В 1926 году, город Сургут и вовсе исчез с карты городов страны. Нет, он не сгорел и его не залило паводковыми водами. Какой-то «умник» решил, что населения маловато, «всего-то» менее полутора тысяч человек. Вот и перечеркнули многовековую историю города, хоть для этих малонаселённых краёв, такое количество жителей вполне соответствуют городу. Стал Сургут «сельской местностью».
Жизнь на этом не остановилась. Село став районным центром, продолжало бурно развиваться, появилась своя газета[7], рыбоконсервная фабрика[8], моторно-рыболовная станция[9], и даже собственная авиаплощадка, на которую прилетали нефтеразведочные партии[10].
Декабрьская ночь тысяча девятьсот тридцать девятого ничем не отличалась от пятисот семидесяти девяти тысяч восьмисот шести предыдущих ночей. города а теперь села, считай хоть от Рождества Христова, хоть от Сотворения мира. Наконец стихла вьюга, что выла раненым зверем несколько дней кряду. Снег перестал валить, словно из ветхого мешка невидимого великана. Утих бешеный ветер. Взамен окреп морозец, радостно хватавший каждого прохожего за лицо и не спрятанные руки.
Высокие столбы дыма тянулись к небу. Тихонько побрёхивали забившиеся в будки собаки. Утаптывали тропки ошубленные сторожа. Редкие окна теплились в ночи, Посёлок спал.
Вот распахнулась дверь в здании райотдела милиции. На крыльцо в наброшенной шинели и вполне гражданском треухе, вышел покурить борющийся с предутренним сном дежурный. Он достал припасенную в тепле самокрутку, чиркнул спичкой и жадно затянулся. Эх! Хорошо! Вот только мёрзнут ноги в форменных сапогах. Быстренько втянув в себя забористое курево, сержант милиции повёл озябшими плечами, осмотрелся и закопав окурок в сугроб, аккуратно поправил снег, чтобы не увидел кто из грозного начальства и не заставил прибираться.

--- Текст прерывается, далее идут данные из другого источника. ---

-- ==== Sys2Proof/Machine/Keypad.lean ====
section
/-! DEFINITION. The instructions that read the keys or touch the timers (spec/44_keys_and_timers.md): Ex9E, ExA1, Fx07,
Fx0A, Fx15, Fx18. -/

namespace Sys2Proof.Machine

/-- Ex9E: skip if the key selected by Vx is down (R200, R206). -/
def execSkp (x : Reg) (s : State) : Answer := .next (skipIf s (getKey s (keySelect (getV s x))))

/-- ExA1: skip if the key selected by Vx is up (R201, R206). -/
def execSknp (x : Reg) (s : State) : Answer := .next (skipIf s (!getKey s (keySelect (getV s x))))

/-- Fx07: `Vx <- DT` (R202). -/
def execLdVxDt (x : Reg) (s : State) : Answer := .next (advance (setV s x s.dt))

/-- Fx0A: `WAIT <- reg(x)` and the implicit advance; Vx is written later, by the KEY event that ends the wait (R203;
D15, log 13). -/
def execLdVxK (x : Reg) (s : State) : Answer := .next (advance (setWait s (some x)))

/-- Fx15: `DT <- Vx` (R204). -/
def execLdDtVx (x : Reg) (s : State) : Answer := .next (advance (setDt s (getV s x)))

/-- Fx18: `ST <- Vx` (R205). -/
def execLdStVx (x : Reg) (s : State) : Answer := .next (advance (setSt s (getV s x)))

end Sys2Proof.Machine
end

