-- ==== Sys2Proof/Machine/Step.lean ====
section
/-! DEFINITION. One step of the machine is one STEP event (R239 of spec/60_exceptions.md). -/

namespace Sys2Proof.Machine

/-- "advances one instruction; no arguments, no return value (side effects only)" (R239). -/
def step (s : State) : Host.Outcome State Fault Refusal := cycle s

/-- The state with the instruction of these bits (numbered as spec/opcode_table.json numbers them) at PC and PC + 1, and
no key-wait pending, so that the next step fetches and runs it (log 19). -/
def State.withFetchWord (s : State) (nbits w : Nat) : State := placeWord s (tableWord nbits w)

end Sys2Proof.Machine
end

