/-! ### Rules of the whole machine -/

/-- The "written by" column of spec/10_state.md section 1 for a STEP: whichever piece of state a step changed, the
instruction it ran is one the table names; KEY is changed by no step. It rests on R28, the spec's decision D1 (log 10). -/
def Obligations.StepChangesStateOnlyAsTheTableSays : Prop :=
  ∀ s t : State, step s = .next t →
    t.key = s.key ∧
    (t.i ≠ s.i → ∃ nnn x, decodeNext s = .instr (.ldI nnn) ∨ decodeNext s = .instr (.addI x) ∨
      decodeNext s = .instr (.ldF x)) ∧
    (t.sp ≠ s.sp → decodeNext s = .instr .ret ∨ ∃ nnn, decodeNext s = .instr (.call nnn)) ∧
    (t.dt ≠ s.dt → ∃ x, decodeNext s = .instr (.ldDtVx x)) ∧
    (t.st ≠ s.st → ∃ x, decodeNext s = .instr (.ldStVx x)) ∧
    (t.wait ≠ s.wait → s.wait = none ∧ ∃ x, decodeNext s = .instr (.ldVxK x) ∧ t.wait = some x) ∧
    (t.vram ≠ s.vram → decodeNext s = .instr .cls ∨ ∃ x y n, decodeNext s = .instr (.drw x y n)) ∧
    (t.mem ≠ s.mem → ∃ nnn x, decodeNext s = .instr (.call nnn) ∨ decodeNext s = .instr (.ldB x) ∨
      decodeNext s = .instr (.ldMemVx x))

/-- R31, R35 (c): a program learns of the pixels only through VF after Dxyn. Two states that differ in nothing but the
frame buffer give, under any instruction, states that differ in nothing but the frame buffer and, for Dxyn, VF. -/
def Obligations.PixelsReachAProgramOnlyThroughVf : Prop :=
  ∀ (i : Instr) (s : State) (g : Vram), ∃ t g' u, exec i s = .next t ∧
    exec i { s with vram := g } = .next { setV t 15 u with vram := g' } ∧
    ((∀ x y n, i ≠ .drw x y n) → u = getV t 15)

/-- R26, R35 (d): no instruction reads ST. Two states that differ in nothing but ST give, under any instruction, states that
differ in nothing but ST, and under Fx18 the same state. -/
def Obligations.NoInstructionReadsTheSoundTimer : Prop :=
  ∀ (i : Instr) (s : State) (u : Byte), ∃ t, exec i s = .next t ∧
    ((∀ x, i ≠ .ldStVx x) → exec i { s with st := u } = .next { t with st := u }) ∧
    ((∃ x, i = .ldStVx x) → exec i { s with st := u } = .next t)
end

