-- ==== Sys2Proof/Laws/Step.lean ====
section
/-! SUPPORT. Everything one STEP can do, said once (R100 to R102 of spec/40_step_and_control_flow.md), and what storing a
word for the next fetch gives. -/

namespace Sys2Proof.Machine

variable {s t : State}

/-- If a step answers a next state, then either a key-wait is pending and nothing changed, or the bytes at PC decode to an
instruction and it was executed, or they decode to no instruction and PC advanced (R100, R102, R111). -/
theorem step_cases (h : step s = .next t) :
    (∃ r, s.wait = some r ∧ t = s) ∨
    (s.wait = none ∧ ∃ i, decodeNext s = .instr i ∧ exec i s = .next t) ∨
    (s.wait = none ∧ ∃ w, decodeNext s = .unmatched w ∧ t = advance s) := by
  unfold step cycle at h
  split at h
  · next r hr => cases h; exact .inl ⟨r, hr, rfl⟩
  · next hr =>
    refine .inr ?_
    unfold execDecoded at h
    split at h
    · next i hd => exact .inl ⟨hr, i, hd, h⟩
    · next w hd => cases h; exact .inr ⟨hr, w, hd, rfl⟩

/-- LOAD's state, one case for each answer (R238). -/
theorem loadEvent_cases (bytes : List Byte) (s : State) :
    (bytes.length ≤ 3584 ∧ loadEvent bytes s = memWriteAll s Config.progBase bytes) ∨
    (3584 < bytes.length ∧ loadEvent bytes s = s) := by
  unfold loadEvent loadFits
  by_cases h : bytes.length ≤ Config.maxLoad
  · exact .inl ⟨h, if_pos (decide_eq_true h)⟩
  · exact .inr ⟨by simpa [Config.maxLoad, Config.memSize, Config.progBase] using h, if_neg (by simpa using h)⟩

/-- KEY's state, one case for each of its outcomes (R212). -/
theorem keyEvent_cases (k : Nibble) (down : Bool) (s : State) :
    (∃ r, down = true ∧ s.wait = some r ∧
      keyEvent k down s = setWait (setV (setKey s k true) r (keyByte k)) none) ∨
    ((down = false ∨ s.wait = none) ∧ keyEvent k down s = setKey s k down) := by
  unfold keyEvent
  cases down <;> cases h : s.wait <;> simp

/-- The next fetch after a word has been placed reads that word, from memory in canonical form. -/
theorem fetch_placeWord (ir : Word) (h : s.mem.wf) : fetch (placeWord s ir) = wordBytes ir := by
  have hne : (s.pc.toNat + 1) % Config.memSize ≠ s.pc.toNat % Config.memSize := by
    simp only [Config.memSize]; omega
  have lo : memRead (placeWord s ir) (s.pc.toNat + 1) = (wordBytes ir).2 :=
    memRead_memWrite_self _ (wf_memWrite _ _ h) rfl
  have hi : memRead (placeWord s ir) s.pc.toNat = (wordBytes ir).1 :=
    (memRead_memWrite_of_ne (memWrite s s.pc.toNat (wordBytes ir).1) (wordBytes ir).2 hne.symm).trans
      (memRead_memWrite_self _ h rfl)
  exact Prod.ext hi lo

/-- Placing a word leaves no key-wait pending. -/
@[simp] theorem placeWord_wait (ir : Word) : (placeWord s ir).wait = none := rfl

/-- The step after a word has been placed runs what it decodes to. -/
theorem step_placeWord (ir : Word) (h : s.mem.wf) :
    step (placeWord s ir) = execDecoded (decodeWord ir) (placeWord s ir) := by
  have hd : decodeNext (placeWord s ir) = decodeWord ir := by
    unfold decodeNext
    rw [fetch_placeWord ir h]
    exact decode_wordBytes ir
  show execDecoded (decodeNext (placeWord s ir)) (placeWord s ir) = _
  rw [hd]

end Sys2Proof.Machine
end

Ещё одно здание с освещёнными окнами занимает райком партии и райисполком Сургутского района. Есть свой дежурный и здесь, да вот дрыхнет он на рабочем месте, сидя за столом, положив голову на скрещенные руки, сладко спит, выводя простуженным носом громкие рулады.
Прохожих не видать нигде, куда в четвёртом часу идти? Ночь, мороз, дороги — набитые санями колеи. Протоптанные в снегу тропинки и не разглядеть. Но вот скрипнула дверь, и из небольшой, деревянной, почерневшей от старости, покосившейся избы, вышел рослый, широкоплечий мужчина, в валенках, тулупе, треухе, с большим мешком за спиной. Во дворе собаки не было, а соседские барбосы поленились даже гавкнуть на знакомого человека. Путаными тропинками мужчина прошёл к дороге, пересек её, скрывшись за домами, вновь появившись только за околицей.
В полукилометре от села, на отшибе, стоял двор. Украшением его был дом, бревенчатый, рубленный, с резными наличниками на окнах, с украшенной замысловатой резьбой дверью, похожий на сказочный теремок. Ещё стояли два сарая: один с сеном, другой с разнообразным инструментом, птичник, для кур и уток, конюшня, просторный «гараж» для саней и подрессоренного возка, небольшой огород и садик, укрытые снегом вровень с изгородью.
Несколько лет тому попытались хозяйство «раскулачить», дескать, зачем одной бабе лошадь, и сани, и богатый возок. Но, стоило Комбеду перейти от слов к делу и ступить во двор, как обстановка изменилась в считанные минуты. Нет, хозяйка, Полина Мироновна Снегирёва, ничуть не возражала против сдачи скотины в колхоз. Она смиренно выслушала доводы посетителей, сразу согласившись, что лошадь колхозу нужнее, чем ей, «единоличнице». А раз не нужна кобылка, то и сани с возком тоже полагается сдать. Пришедший вместе с комиссией милиционер уже было начал описывать подлежащее передаче имущество, как в дверь начали вваливаться голосящие бабы.
Председателю комитета, наследственному бедняку и голытьбе Акимке, тут же прилетело по уху.
— Ты пошто дохтурку обижаешь? Христопродавец! — заголосила здоровенная Лукерья, предводительница «бабьего батальона».
— А чё она? Рыжая, штоль? — вызверился Акимка, прикрывающий рукой быстро распухающее ухо. — Пошто бьёсси? Вот ужо натравлю на тебя советскую власть!!! — продолжал он блажить, показывая пальцем на милиционера.
Сидящий на кухонной табуретке посреди комнаты, ничего не понимающий сотрудник органов, хлопал белёсыми ресницами и переводил взгляд то на хозяйку, то на Акимку, то на баб.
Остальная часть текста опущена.